The results show that wavelet filters have the potential to improve both the high-resolution information and contrast of cryo-tomograms. We provided a review of wavelet-based denoising methods for cryo-ET together with a performance evaluation. Different objective performance measures were assessed. The results of the presented objective performance analysis agreed well with the visual assessment. The wavelet filter with optimum parameters (three-level decomposition, level-1 zeroed out, subband-dependent threshold, a soft thresholding, and spline-based discrete dyadic wavelet transform (DDWT)) was then selected, and we called it the modified wavelet shrinkage filter. Many parameters were selected for wavelet denoising; in our experiments, we used the DDWT, which is more effective in terms of noise reduction and maintains relatively complete data after image decomposition. In addition, we used three levels for the decomposition because processing three levels obtains a better noise removal effect when compared to one or two levels. Soft thresholding was selected to reduce the variance (noise) in the images because hard thresholding is discontinuous and yields abrupt artifacts in the denoised images, particularly when the noise energy is significant31. The selection of a thresholding method directly influences how much noise is to be removed at each level. In our study, we evaluated the outputs of different threshold selection methods, i.e., simple constant threshold application, universal threshold and subband-dependent threshold estimation, and SA thresholding. Our experiments show that SA estimation generates relatively the same results as subband-dependent threshold estimation visually; however, subband-dependent thresholding is slightly better. Subband-dependent thresholding prevails in terms of its computational simplicity.

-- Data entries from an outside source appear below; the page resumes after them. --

-- ==== Sys2Proof/Machine/Collective.lean ====
section
/-! DEFINITION. The collective engine (R268-R273 of chapter 19): descriptors and their checks, the COLL words, matched
operations and what they move, failures. -/

namespace Sys2Proof.Machine

/-! ### Descriptors (R269) -/

def kTag (d : Nat) : Nat := bitsOf d 264 8
def kRed (d : Nat) : Nat := bitsOf d 260 2
def kOp (d : Nat) : Nat := bitsOf d 256 4
def kPeer (d : Nat) : Nat := bitsOf d 208 16
def kGroup (d : Nat) : Nat := bitsOf d 192 16
def kCount (d : Nat) : Nat := bitsOf d 128 40
def kDst (d : Nat) : Nat := bitsOf d 64 64
def kSrc (d : Nat) : Nat := bitsOf d 0 64

/-- Whether an operation reduces. -/
def kReduces (d : Nat) : Bool := kOp d == 2 || kOp d == 3
/-- The tags that a reduction accepts: f32, bf16x2, s32, n32, s64, n64, m64. -/
def reduceTag (t : Nat) : Bool := [0x08, 0x0A, 0x02, 0x03, 0x04, 0x05, 0x06].contains t

/-- The checks of R271 on a descriptor for a group of `n` members and a captured q. BARRIER moves nothing, so only its
COUNT is checked against it. -/
def kValid (d n q : Nat) : Bool :=
  bitsOf d 272 240 == 0 && bitsOf d 263 1 == 0 && bitsOf d 224 32 == 0 && bitsOf d 168 24 == 0 &&
  decide (kOp d ≤ 6) && kRed d != 3 &&
  (if kOp d = 6 then kCount d == 0
   else decide (1 ≤ kCount d) && (if kReduces d then reduceTag (kTag d) else (elemBytes (kTag d)).isSome)) &&
  decide (kPeer d < n) && !(kTag d == 0x06 && q == 0)

/-! ### Groups and operations (R268, R272) -/

/-- The collective group of a number in a world. -/
def State.coll (s : State) (world g : Nat) : Option CollGroup := s.colls.find? (fun c => c.world == world && c.id == g)
/-- The rank of a die of this package in a group. -/
def CollGroup.rankOf (c : CollGroup) (pkg die : Nat) : Option Nat := c.members.findIdx? (fun m => m == (pkg, die))
/-- The operations of every die, each with die and slot. -/
def State.collOps (s : State) : List (Nat × Nat × CollOp) :=
  s.dies.flatMap (fun d => d.coll.map (fun x => (d.id, x.1, x.2)))
/-- An operation put back into its slot. -/
def setColl (s : State) (die slot : Nat) (o : CollOp) : State :=
  let d := s.die die
  s.setDie { d with coll := putN d.coll slot o }
/-- Whether an operation has not finished. -/
def CollOp.open_ (o : CollOp) : Bool := decide (o.state ≤ 2)
/-- Whether an operation includes a rank: PUT and GET involve two members, the others all (R269). -/
def CollOp.includes (o : CollOp) (rank : Nat) : Bool :=
  if kOp o.desc.toNat ≤ 1 then o.rank == rank || kPeer o.desc.toNat == rank else true
/-- An operation aborted with a cause and a fault code. -/
def CollOp.abort (o : CollOp) (cause : Nat) (fcode : Nat := 0) : CollOp :=
  { o with state := 4, cause := cause, fcode := BitVec.ofNat 8 fcode }
/-- Every unfinished operation that satisfies a condition aborted. -/
def abortColls (s : State) (p : Nat → CollOp → Bool) (cause : Nat) : State :=
  { s with dies := s.dies.map (fun (d : Die) =>
      { d with coll := d.coll.map (fun x => (x.1, if x.2.open_ && p d.id x.2 then x.2.abort cause else x.2)) }) }
/-- The status word (R270). -/
def CollOp.status (o : CollOp) : Word :=
  BitVec.ofNat 32 (o.state * 2 ^ 29 + o.cause * 2 ^ 16 + o.fcode.toNat)

/-! ### The COLL words (R268, R271, R272) -/

/-- A COLL word. -/
def collWd (g : Guard) (d a : Code) (run : Cx → M Out) : Wd :=
  { cls := .u, guard := g, codes := [d, a], legal := fun _ => !isVec d && !isVec a
    reads := fun _ => [a], accept := fun c => c.intTag a, dests := fun _ => [d]
    handler := false, inExit := false, inEntry := false, touches := true, run := run }

/-- The operation that a descriptor makes, aborted at once where a check fails (R271); with it the group's count of the
member's operations. -/
def makeColl (s : State) (c : Cx) (desc : Nat) : CollOp × Option CollGroup :=
  let base : CollOp :=
    { world := c.g.world, desc := BitVec.ofNat 512 desc, group := kGroup desc, rank := 0, seq := 0, q := c.g.q.toNat
      state := 1, cause := 0, fcode := 0, by_ := c.g.issuer s, since := s.now, due := 0 }
  match s.coll c.g.world (kGroup desc) with
  | none => (base.abort 1, none)
  | some k =>
    match k.rankOf s.pkg.toNat c.key.die with
    | none => (base.abort 1, none)
    | some r =>
      let n := (lookupN k.posted r).getD 0
      let o := { base with rank := r, seq := n }
      let o := if !kValid desc k.members.length c.g.q.toNat then o.abort 1
        else if k.gone.any o.includes then o.abort 3 else o
      (o, some { k with posted := putN k.posted r (n + 1) })

/-- POST (R271). -/
def execCollPost (g : Guard) (d a : Code) (s : State) : Host.Outcome State Fault Refusal :=
  issueWord (collWd g d a (fun c => do
    let addr := (c.val a 0).toNat
    if addr % 64 ≠ 0 then failCode cAlign addr
    else
      let _ ← windowAt c.g addr 64
      releaseActions c .pkg
      let s ← get
      let die := s.die c.key.die
      match (List.range 64).find? (fun i => (lookupN die.coll i).isNone) with
      | none => waitStep
      | some i =>
        let desc ← readWindow c.g addr 64
        releaseLog c .pkg
        let s ← get
        let (o, k) := makeColl s c desc
        let s := match k with
          | some k => { s with colls := s.colls.map (fun (x : CollGroup) =>
              if x.world == k.world && x.id == k.id then k else x) }
          | none => s
        set (setColl s c.key.die i o)
        let gen := (lookupN die.collGen i).getD 0
        pure { regs := [out32 d 1 (fun _ => BitVec.ofNat 32 (gen.toNat * 256 + i)) .n32] })) s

As we know, the main procedure for processing a cryo-ET tilt series includes alignment, reconstruction, and visualization. Using this 2D optimal wavelet filter to preprocess different tilt angle 2D images in a real tilt series of cryo-ET, the displacement (translational errors) and measuring tilt errors (including tilt-axis and tilt-angle errors) can be reduced during the alignment step. Using the same tomography reconstruction methods, WBP and SIRT, a filtered tilt series provides a better resolution, especially for the WBP method. This is because this new strategy largely avoids noise to disturb computation and can precisely determine/correct such tilt-related errors and translational errors. For the 3D reconstructed maps, after applying the 3D optimal wavelet filter to postprocess the entire volume, the filtered volume provides better visualization. Therefore, combining 2D and 3D wavelet filters to process cryo-ET data can contribute to high-resolution cryo-ET reconstruction maps.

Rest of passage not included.